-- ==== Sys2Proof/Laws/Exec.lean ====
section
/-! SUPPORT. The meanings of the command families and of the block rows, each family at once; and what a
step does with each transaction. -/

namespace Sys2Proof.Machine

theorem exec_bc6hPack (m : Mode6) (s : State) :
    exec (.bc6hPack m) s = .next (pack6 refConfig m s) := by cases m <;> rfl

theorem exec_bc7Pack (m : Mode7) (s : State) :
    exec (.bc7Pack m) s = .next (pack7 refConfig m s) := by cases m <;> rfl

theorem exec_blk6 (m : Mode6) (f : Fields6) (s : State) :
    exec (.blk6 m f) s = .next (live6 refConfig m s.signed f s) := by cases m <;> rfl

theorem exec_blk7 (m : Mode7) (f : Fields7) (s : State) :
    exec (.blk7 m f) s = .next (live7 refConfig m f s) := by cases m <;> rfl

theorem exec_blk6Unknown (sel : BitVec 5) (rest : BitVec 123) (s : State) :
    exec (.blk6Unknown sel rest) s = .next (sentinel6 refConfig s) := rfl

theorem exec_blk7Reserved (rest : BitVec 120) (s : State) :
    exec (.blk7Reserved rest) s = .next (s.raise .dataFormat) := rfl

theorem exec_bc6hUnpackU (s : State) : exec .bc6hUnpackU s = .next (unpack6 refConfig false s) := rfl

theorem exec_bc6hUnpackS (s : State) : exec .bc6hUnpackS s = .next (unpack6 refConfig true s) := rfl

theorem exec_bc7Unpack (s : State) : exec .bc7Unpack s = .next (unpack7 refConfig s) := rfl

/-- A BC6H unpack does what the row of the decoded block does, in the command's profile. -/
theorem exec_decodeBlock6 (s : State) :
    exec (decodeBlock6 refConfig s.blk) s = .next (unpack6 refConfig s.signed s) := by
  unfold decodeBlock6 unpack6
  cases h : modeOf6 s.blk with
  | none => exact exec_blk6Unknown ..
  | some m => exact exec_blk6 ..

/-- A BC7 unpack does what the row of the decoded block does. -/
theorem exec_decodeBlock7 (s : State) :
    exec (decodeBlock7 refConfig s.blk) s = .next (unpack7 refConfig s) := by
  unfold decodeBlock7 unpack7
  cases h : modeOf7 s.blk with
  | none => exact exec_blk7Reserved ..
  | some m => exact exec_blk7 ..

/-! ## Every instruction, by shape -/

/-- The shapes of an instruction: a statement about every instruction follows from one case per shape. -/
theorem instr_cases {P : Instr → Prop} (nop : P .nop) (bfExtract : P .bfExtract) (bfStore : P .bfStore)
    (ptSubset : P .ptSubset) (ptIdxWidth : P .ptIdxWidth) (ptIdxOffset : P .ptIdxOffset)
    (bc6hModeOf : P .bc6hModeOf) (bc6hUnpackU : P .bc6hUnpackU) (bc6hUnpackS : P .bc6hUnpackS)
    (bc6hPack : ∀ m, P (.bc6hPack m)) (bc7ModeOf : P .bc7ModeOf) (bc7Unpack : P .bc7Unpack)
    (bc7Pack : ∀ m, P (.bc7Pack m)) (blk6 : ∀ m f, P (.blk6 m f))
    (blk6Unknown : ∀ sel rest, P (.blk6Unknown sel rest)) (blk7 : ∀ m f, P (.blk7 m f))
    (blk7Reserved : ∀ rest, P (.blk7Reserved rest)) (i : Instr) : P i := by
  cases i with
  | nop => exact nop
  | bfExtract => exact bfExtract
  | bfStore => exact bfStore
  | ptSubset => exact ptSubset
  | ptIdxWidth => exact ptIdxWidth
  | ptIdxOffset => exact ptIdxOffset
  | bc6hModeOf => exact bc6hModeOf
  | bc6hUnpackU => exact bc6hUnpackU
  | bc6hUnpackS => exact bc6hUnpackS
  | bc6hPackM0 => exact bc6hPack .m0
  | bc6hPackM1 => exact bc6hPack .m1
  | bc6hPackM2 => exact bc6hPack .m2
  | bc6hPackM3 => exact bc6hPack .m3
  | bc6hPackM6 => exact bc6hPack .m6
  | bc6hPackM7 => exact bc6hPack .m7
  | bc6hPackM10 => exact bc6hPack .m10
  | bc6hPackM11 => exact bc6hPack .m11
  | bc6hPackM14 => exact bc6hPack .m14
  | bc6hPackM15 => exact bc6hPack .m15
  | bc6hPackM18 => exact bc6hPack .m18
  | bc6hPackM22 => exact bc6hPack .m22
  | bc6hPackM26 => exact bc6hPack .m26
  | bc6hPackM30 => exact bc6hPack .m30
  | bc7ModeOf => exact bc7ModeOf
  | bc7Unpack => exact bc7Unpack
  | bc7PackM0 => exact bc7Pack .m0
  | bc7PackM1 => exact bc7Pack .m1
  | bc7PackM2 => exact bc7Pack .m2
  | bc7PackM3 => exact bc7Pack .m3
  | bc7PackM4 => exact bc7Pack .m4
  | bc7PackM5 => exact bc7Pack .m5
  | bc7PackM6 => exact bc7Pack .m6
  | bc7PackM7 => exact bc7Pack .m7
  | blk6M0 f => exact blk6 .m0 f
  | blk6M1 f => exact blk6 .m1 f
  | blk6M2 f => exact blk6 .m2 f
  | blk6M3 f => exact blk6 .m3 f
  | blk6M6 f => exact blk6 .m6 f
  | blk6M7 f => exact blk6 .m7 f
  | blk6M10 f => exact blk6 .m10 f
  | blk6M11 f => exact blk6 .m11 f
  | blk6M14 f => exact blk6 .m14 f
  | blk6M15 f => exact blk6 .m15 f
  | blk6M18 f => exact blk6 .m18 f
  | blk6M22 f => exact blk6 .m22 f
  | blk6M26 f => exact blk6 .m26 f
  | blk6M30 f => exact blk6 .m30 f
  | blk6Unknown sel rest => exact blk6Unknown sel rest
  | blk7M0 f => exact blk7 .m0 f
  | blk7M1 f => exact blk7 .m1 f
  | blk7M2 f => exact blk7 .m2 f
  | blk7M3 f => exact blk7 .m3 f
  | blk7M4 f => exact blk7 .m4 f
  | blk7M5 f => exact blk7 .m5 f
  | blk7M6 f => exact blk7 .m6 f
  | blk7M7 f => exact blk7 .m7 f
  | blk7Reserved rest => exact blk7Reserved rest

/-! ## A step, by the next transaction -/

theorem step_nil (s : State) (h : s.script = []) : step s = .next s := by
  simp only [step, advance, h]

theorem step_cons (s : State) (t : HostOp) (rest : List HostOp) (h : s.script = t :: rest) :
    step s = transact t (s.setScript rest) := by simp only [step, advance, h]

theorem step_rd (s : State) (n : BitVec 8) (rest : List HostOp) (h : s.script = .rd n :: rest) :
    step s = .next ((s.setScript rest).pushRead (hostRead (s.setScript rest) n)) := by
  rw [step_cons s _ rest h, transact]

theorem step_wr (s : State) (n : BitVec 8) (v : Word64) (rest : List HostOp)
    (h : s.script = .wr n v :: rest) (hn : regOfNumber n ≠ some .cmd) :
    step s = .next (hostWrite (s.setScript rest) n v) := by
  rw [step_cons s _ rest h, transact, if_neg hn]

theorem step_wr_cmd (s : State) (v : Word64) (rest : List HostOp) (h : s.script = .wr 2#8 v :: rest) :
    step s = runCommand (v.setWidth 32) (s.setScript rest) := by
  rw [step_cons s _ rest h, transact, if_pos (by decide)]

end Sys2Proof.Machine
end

--

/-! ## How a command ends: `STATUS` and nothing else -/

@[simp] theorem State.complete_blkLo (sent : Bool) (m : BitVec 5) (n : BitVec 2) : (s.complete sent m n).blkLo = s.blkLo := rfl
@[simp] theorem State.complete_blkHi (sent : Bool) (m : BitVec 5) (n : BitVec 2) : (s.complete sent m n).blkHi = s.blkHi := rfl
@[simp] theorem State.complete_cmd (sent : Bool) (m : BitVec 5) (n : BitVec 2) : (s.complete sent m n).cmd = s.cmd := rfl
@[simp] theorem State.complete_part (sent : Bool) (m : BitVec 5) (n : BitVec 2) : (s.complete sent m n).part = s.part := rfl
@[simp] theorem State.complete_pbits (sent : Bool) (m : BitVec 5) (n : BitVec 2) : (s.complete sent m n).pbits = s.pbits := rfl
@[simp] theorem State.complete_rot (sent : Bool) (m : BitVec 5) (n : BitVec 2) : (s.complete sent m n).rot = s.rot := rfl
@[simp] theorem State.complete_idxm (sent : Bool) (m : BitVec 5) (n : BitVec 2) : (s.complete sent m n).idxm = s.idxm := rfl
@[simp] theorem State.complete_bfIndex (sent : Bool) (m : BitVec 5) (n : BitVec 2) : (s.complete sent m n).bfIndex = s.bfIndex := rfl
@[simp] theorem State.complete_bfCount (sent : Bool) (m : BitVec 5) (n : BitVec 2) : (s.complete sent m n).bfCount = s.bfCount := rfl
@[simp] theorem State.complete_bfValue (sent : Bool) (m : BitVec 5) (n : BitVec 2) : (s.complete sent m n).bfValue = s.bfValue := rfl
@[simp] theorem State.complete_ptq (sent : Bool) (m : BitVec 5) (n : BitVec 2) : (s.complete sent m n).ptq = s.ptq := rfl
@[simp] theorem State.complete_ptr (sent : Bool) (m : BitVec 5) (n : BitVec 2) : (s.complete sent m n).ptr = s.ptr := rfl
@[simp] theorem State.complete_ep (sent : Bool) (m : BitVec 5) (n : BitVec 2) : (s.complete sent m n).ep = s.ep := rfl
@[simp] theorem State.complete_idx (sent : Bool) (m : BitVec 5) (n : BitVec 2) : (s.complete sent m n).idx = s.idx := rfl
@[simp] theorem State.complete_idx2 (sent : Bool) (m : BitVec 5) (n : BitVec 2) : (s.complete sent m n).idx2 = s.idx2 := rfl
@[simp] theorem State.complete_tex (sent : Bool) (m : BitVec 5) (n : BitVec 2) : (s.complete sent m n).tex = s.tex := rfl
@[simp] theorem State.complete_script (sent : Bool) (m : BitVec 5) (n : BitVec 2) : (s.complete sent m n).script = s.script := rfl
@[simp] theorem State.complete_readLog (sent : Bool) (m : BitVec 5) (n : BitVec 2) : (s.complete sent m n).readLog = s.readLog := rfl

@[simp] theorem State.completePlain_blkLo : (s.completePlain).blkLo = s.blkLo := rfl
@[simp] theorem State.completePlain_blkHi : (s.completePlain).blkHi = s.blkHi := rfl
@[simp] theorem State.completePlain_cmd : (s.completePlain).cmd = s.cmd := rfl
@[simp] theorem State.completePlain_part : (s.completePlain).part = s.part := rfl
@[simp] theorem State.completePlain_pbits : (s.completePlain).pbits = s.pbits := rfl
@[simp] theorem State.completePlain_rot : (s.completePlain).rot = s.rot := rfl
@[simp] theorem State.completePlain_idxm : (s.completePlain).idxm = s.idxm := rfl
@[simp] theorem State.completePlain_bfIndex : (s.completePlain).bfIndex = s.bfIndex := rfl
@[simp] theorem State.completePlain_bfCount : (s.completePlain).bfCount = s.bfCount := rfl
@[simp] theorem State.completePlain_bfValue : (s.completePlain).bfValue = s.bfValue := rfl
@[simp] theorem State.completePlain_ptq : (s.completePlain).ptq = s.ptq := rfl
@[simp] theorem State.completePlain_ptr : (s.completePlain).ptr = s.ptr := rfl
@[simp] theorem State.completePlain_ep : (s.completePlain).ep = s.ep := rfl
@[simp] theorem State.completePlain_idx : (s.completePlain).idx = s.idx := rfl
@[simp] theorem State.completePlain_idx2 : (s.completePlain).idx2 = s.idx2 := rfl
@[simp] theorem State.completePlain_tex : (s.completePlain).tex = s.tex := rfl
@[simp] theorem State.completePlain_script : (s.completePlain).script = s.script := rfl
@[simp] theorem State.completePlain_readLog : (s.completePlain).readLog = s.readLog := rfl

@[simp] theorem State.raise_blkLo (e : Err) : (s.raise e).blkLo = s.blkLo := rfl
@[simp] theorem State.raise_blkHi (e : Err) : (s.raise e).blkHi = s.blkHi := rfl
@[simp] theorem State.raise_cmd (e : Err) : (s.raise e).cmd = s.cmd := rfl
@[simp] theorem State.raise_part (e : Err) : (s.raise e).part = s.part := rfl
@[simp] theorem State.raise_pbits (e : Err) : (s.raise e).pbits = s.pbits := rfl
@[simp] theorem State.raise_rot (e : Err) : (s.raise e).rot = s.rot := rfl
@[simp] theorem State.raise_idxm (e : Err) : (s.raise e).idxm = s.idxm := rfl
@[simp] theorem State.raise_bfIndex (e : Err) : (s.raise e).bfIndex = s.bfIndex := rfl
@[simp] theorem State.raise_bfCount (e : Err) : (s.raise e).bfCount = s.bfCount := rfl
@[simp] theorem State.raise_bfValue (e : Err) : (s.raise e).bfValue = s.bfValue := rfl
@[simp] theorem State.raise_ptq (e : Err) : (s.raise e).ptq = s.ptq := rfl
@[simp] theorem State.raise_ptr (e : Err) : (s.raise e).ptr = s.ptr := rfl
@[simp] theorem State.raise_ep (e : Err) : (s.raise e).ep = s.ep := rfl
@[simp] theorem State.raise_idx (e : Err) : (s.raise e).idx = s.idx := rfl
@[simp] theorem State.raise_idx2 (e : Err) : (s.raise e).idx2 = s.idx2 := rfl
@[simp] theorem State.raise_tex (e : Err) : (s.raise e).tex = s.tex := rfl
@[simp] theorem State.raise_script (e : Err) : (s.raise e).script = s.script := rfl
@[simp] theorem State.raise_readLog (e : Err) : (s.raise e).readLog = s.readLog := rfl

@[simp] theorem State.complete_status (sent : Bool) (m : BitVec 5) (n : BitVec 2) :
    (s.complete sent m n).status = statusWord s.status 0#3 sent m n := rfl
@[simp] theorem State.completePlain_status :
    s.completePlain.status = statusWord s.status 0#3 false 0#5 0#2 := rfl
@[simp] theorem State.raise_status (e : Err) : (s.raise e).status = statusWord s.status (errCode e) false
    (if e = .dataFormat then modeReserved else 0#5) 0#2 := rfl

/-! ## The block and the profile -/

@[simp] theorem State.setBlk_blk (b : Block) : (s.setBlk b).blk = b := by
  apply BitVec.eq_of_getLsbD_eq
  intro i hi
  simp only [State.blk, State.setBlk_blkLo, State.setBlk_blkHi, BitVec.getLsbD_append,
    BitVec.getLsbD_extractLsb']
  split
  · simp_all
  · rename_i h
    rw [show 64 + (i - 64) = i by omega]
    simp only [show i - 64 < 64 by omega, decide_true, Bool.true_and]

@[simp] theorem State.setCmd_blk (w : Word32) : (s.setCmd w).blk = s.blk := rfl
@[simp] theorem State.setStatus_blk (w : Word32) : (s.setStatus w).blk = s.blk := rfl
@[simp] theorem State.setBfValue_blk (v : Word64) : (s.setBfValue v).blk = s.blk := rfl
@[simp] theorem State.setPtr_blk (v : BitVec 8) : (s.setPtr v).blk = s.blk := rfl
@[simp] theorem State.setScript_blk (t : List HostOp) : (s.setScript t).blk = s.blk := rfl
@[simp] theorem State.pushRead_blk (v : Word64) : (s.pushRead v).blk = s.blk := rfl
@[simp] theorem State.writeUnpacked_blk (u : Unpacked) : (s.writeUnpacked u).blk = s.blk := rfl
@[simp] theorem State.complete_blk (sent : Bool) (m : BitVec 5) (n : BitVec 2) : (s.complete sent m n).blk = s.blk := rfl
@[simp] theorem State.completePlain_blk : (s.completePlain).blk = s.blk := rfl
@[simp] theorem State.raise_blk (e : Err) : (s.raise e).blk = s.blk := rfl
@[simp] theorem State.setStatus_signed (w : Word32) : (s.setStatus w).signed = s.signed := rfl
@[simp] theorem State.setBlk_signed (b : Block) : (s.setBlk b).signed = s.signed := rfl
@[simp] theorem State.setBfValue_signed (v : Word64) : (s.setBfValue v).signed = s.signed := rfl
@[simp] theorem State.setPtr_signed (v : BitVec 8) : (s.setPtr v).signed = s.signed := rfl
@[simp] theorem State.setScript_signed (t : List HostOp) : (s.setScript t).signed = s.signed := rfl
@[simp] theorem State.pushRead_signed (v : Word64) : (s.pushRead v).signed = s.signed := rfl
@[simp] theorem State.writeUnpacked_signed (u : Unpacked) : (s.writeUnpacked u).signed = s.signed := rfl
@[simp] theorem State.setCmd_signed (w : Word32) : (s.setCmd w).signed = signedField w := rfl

**What is required:** A word-for-word copy of the lines above from the one with "exec (decodeBlock7 refConfig" through the one with "bc6hUnpackS => exact bc6hUnpackS", inclusive, is the only output wanted.

**Task response:**
    exec (decodeBlock7 refConfig s.blk) s = .next (unpack7 refConfig s) := by
  unfold decodeBlock7 unpack7
  cases h : modeOf7 s.blk with
  | none => exact exec_blk7Reserved ..
  | some m => exact exec_blk7 ..

/-! ## Every instruction, by shape -/

/-- The shapes of an instruction: a statement about every instruction follows from one case per shape. -/
theorem instr_cases {P : Instr → Prop} (nop : P .nop) (bfExtract : P .bfExtract) (bfStore : P .bfStore)
    (ptSubset : P .ptSubset) (ptIdxWidth : P .ptIdxWidth) (ptIdxOffset : P .ptIdxOffset)
    (bc6hModeOf : P .bc6hModeOf) (bc6hUnpackU : P .bc6hUnpackU) (bc6hUnpackS : P .bc6hUnpackS)
    (bc6hPack : ∀ m, P (.bc6hPack m)) (bc7ModeOf : P .bc7ModeOf) (bc7Unpack : P .bc7Unpack)
    (bc7Pack : ∀ m, P (.bc7Pack m)) (blk6 : ∀ m f, P (.blk6 m f))
    (blk6Unknown : ∀ sel rest, P (.blk6Unknown sel rest)) (blk7 : ∀ m f, P (.blk7 m f))
    (blk7Reserved : ∀ rest, P (.blk7Reserved rest)) (i : Instr) : P i := by
  cases i with
  | nop => exact nop
  | bfExtract => exact bfExtract
  | bfStore => exact bfStore
  | ptSubset => exact ptSubset
  | ptIdxWidth => exact ptIdxWidth
  | ptIdxOffset => exact ptIdxOffset
  | bc6hModeOf => exact bc6hModeOf
  | bc6hUnpackU => exact bc6hUnpackU
  | bc6hUnpackS => exact bc6hUnpackS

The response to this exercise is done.